[Opening Materials provided section]

/-! ## Slots -/

/-- ADMIT by the order of R12: the first condition that fails gives the outcome; when all pass the slot is ADMITTED with
what it is given, grade 0, no figure, an empty step list and the initial tracker. -/
def Obligations.AdmitByOrder : Prop :=
  ∀ (tag slot family cells r1 r0 : Byte) (name : List Byte) (s t : State), name.length = 16 →
    let params := slot :: family :: cells :: r1 :: r0 :: name
    let rated := r1.toNat * 256 + r0.toNat
    Heard tag 32 params s t →
    (64 ≤ slot.toNat → exec (.admitModule tag params) s = .next (answered tag 32 .range [] t)) ∧
    (∀ i : SlotNo, slot.toNat = i.val →
      (s.slots[i] ≠ none → exec (.admitModule tag params) s = .next (answered tag 32 .state [] t)) ∧
      (s.slots[i] = none → 4 ≤ family.toNat →
        exec (.admitModule tag params) s = .next (answered tag 32 .range [] t)) ∧
      (∀ f : Family, family.toNat = f.val → s.slots[i] = none →
        (s.profiles[f].valid = false →
          exec (.admitModule tag params) s = .next (answered tag 32 .profile [] t)) ∧
        (s.profiles[f].valid = true →
          (rated = 0 ∨ cells.toNat < 1 ∨ 24 < cells.toNat ∨ 800000 < cells.toNat * s.profiles[f].hardHigh →
            exec (.admitModule tag params) s = .next (answered tag 32 .range [] t)) ∧
          (rated ≠ 0 → 1 ≤ cells.toNat → cells.toNat ≤ 24 → cells.toNat * s.profiles[f].hardHigh ≤ 800000 →
            exec (.admitModule tag params) s = .next (answered tag 32 .done [] { t with
              slots := s.slots.set i (some
                { state := .admitted, tag := name, family := f, cells := cells.toNat, rated := rated,
                  figures := { cap := none, soh := none, rdc := none, sdr := none, tmax := none, steps := [] },
                  grade := 0, gradeRow := none, restored := false, completedRuns := 0,
                  tracker := { previous := none, phase := .none, charged := false, run := none,
                               window := none } }) })))))

/-- WITHDRAW by R13: RANGE, STATE and FIXED; otherwise the slot leaves its place with its paired partner, the review
mark of the position is cleared (R112), a PLANNED string becomes INCOMPLETE (R10), an unstruck entry disturbs the run
(R129), its waiting reports go, and it is VACANT. -/
def Obligations.WithdrawEffect : Prop :=
  ∀ (tag slot : Byte) (s t : State), Heard tag 33 [slot] s t →
    (64 ≤ slot.toNat → exec (.withdraw tag [slot]) s = .next (answered tag 33 .range [] t)) ∧
    (∀ i : SlotNo, slot.toNat = i.val →
      (s.slots[i] = none → exec (.withdraw tag [slot]) s = .next (answered tag 33 .state [] t)) ∧
      (s.slots[i] ≠ none → inFixedPlace s i = true →
        exec (.withdraw tag [slot]) s = .next (answered tag 33 .fixed [] t)) ∧
      (s.slots[i] ≠ none → inFixedPlace s i = false → ∃ u : State,
        exec (.withdraw tag [slot]) s = .next (answered tag 33 .done [] u) ∧
        u = { t with slots := s.slots.set i none, places := u.places, records := u.records,
                     reports := s.reports.filter (fun r => decide (r.slot ≠ some i)), run := u.run } ∧
        (placeOf s i = none → u.places = s.places ∧ u.records = s.records) ∧
        (∀ q string pos, placeOf s i = some q → ownerOf s.bank q = some (string, pos) →
          PositionLeft string pos s u) ∧
        (s.run = none → u.run = none) ∧
        (∀ r, s.run = some r → u.run = some { r with disturbed := r.disturbed || hasUnstruckEntry s i })))

/-- CLEAR FIGURES by R14: RANGE for a bad slot or an empty set, STATE for a slot that is not TESTING, GRADED or INSTALLED;
otherwise the named figures go, SOH with CAP and the step list with RDC, the segments are reset, a FIGURE report of
the figures made absent is requested, an unstruck entry disturbs the run, the slot is evaluated, unless the edit
window is open, the review test of R111 runs when CAP is named, and completed runs, the restored mark and every other
slot stay. That bits 5 to 7 of the set are ignored, so that a set of them alone is empty, is the model's reading of
the set fields of R178 (DEDUCED, log entry 18). That an idle up-port starts the answer before the reports of the same
directive is the model's choice (log entry 8). -/
def Obligations.ClearFiguresEffect : Prop :=
  ∀ (tag slot set : Byte) (s t : State), Heard tag 34 [slot, set] s t →
    let named := fun k => set.toNat.testBit k
    let empty := ∀ k < 5, named k = false
    (64 ≤ slot.toNat ∨ empty → exec (.clearFigures tag [slot, set]) s = .next (answered tag 34 .range [] t)) ∧
    (∀ i : SlotNo, slot.toNat = i.val → ¬ empty →
      ((∀ m, s.slots[i] = some m → m.state = .admitted ∨ m.isQuarantined = true) →
        exec (.clearFigures tag [slot, set]) s = .next (answered tag 34 .state [] t)) ∧
      (∀ m, s.slots[i] = some m → m.state ≠ .admitted → m.isQuarantined = false → ∃ (u : State) (m' : ModuleRecord),
        exec (.clearFigures tag [slot, set]) s = .next (answered tag 34 .done [] u) ∧
        u = { t with slots := u.slots, places := u.places, records := u.records, reports := u.reports,
                     causeFlags := u.causeFlags, counters := u.counters, run := u.run } ∧
        u.slots[i] = some m' ∧ (∀ j : SlotNo, j ≠ i → u.slots[j] = s.slots[j]) ∧
        m'.tracker = Tracker.initial ∧ m'.completedRuns = m.completedRuns ∧ m'.restored = m.restored ∧
        m'.tag = m.tag ∧ m'.family = m.family ∧ m'.cells = m.cells ∧ m'.rated = m.rated ∧
        m'.figures.cap = (if named 0 then none else m.figures.cap) ∧
        m'.figures.soh = (if named 0 ∨ named 1 then none else m.figures.soh) ∧
        m'.figures.rdc = (if named 2 then none else m.figures.rdc) ∧
        m'.figures.steps = (if named 2 then [] else m.figures.steps) ∧
        m'.figures.sdr = (if named 3 then none else m.figures.sdr) ∧
        m'.figures.tmax = (if named 4 then none else m.figures.tmax) ∧
        (s.window ≠ none → m'.grade = m.grade ∧ m'.state = m.state) ∧
        u.causeFlags.getLsbD 1 = true ∧
        (hasUnstruckEntry s i = true → ∀ r, u.run = some r → r.disturbed = true) ∧
        ∃ figures : BitVec 6,
          (∀ k : Fin 6, figures.getLsbD k = true ↔
            (k.val < 5 ∧ named k = true) ∨ (k.val = 1 ∧ named 0 = true) ∨ (k.val = 5 ∧ named 2 = true)) ∧
          let cleared : State := { t with
            slots := s.slots.set i (some { m with figures := m'.figures, tracker := Tracker.initial }) }
          let told := requestReport (.figure i figures) cleared
          let disturbed : State := { told with
            run := s.run.map fun r => { r with disturbed := r.disturbed || hasUnstruckEntry s i } }
          let evaluated := evaluateSlot i disturbed
          u = if named 0 = true then reviewTest i evaluated else evaluated))

/-! ## Planning (spec/06) -/

/-- The candidate list holds exactly the slots of R117, with the copies of R118, and stands in the list order: CAP
descending, RDC ascending with the absent last, slot number ascending. -/
def Obligations.CandidatesListed : Prop :=
  ∀ s : State,
    (candidateList s).Pairwise (fun a b => b.cap < a.cap ∨ (a.cap = b.cap ∧
      ((∃ x, a.rdc = some x ∧ (b.rdc = none ∨ ∃ y, b.rdc = some y ∧ (x < y ∨ (x = y ∧ a.slot < b.slot)))) ∨
        (a.rdc = none ∧ b.rdc = none ∧ a.slot < b.slot)))) ∧
    (∀ c : Candidate, c ∈ candidateList s ↔
      ∃ m cap, s.slots[c.slot] = some m ∧ m.state = .graded ∧ inFixedPlace s c.slot = false ∧
        m.figures.cap = some cap ∧
        (∃ i : StringNo, s.bank[i].enabled = true ∧ s.bank[i].family = m.family ∧
          s.bank[i].gradeMask.getLsbD m.grade = true) ∧
        c = { slot := c.slot, family := m.family, grade := m.grade, cap := cap.value,
              rdc := m.figures.rdc.map (·.value), taken := false, struck := false })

[Closing Materials provided section]

Wherever the line holding "let evaluated := evaluateSlot" falls in the entries above, copy exactly from it through the line holding "slot := c.slot, family", inclusive, and add nothing.

          let evaluated := evaluateSlot i disturbed
          u = if named 0 = true then reviewTest i evaluated else evaluated))

/-! ## Planning (spec/06) -/

/-- The candidate list holds exactly the slots of R117, with the copies of R118, and stands in the list order: CAP
descending, RDC ascending with the absent last, slot number ascending. -/
def Obligations.CandidatesListed : Prop :=
  ∀ s : State,
    (candidateList s).Pairwise (fun a b => b.cap < a.cap ∨ (a.cap = b.cap ∧
      ((∃ x, a.rdc = some x ∧ (b.rdc = none ∨ ∃ y, b.rdc = some y ∧ (x < y ∨ (x = y ∧ a.slot < b.slot)))) ∨
        (a.rdc = none ∧ b.rdc = none ∧ a.slot < b.slot)))) ∧
    (∀ c : Candidate, c ∈ candidateList s ↔
      ∃ m cap, s.slots[c.slot] = some m ∧ m.state = .graded ∧ inFixedPlace s c.slot = false ∧
        m.figures.cap = some cap ∧
        (∃ i : StringNo, s.bank[i].enabled = true ∧ s.bank[i].family = m.family ∧
          s.bank[i].gradeMask.getLsbD m.grade = true) ∧
        c = { slot := c.slot, family := m.family, grade := m.grade, cap := cap.value,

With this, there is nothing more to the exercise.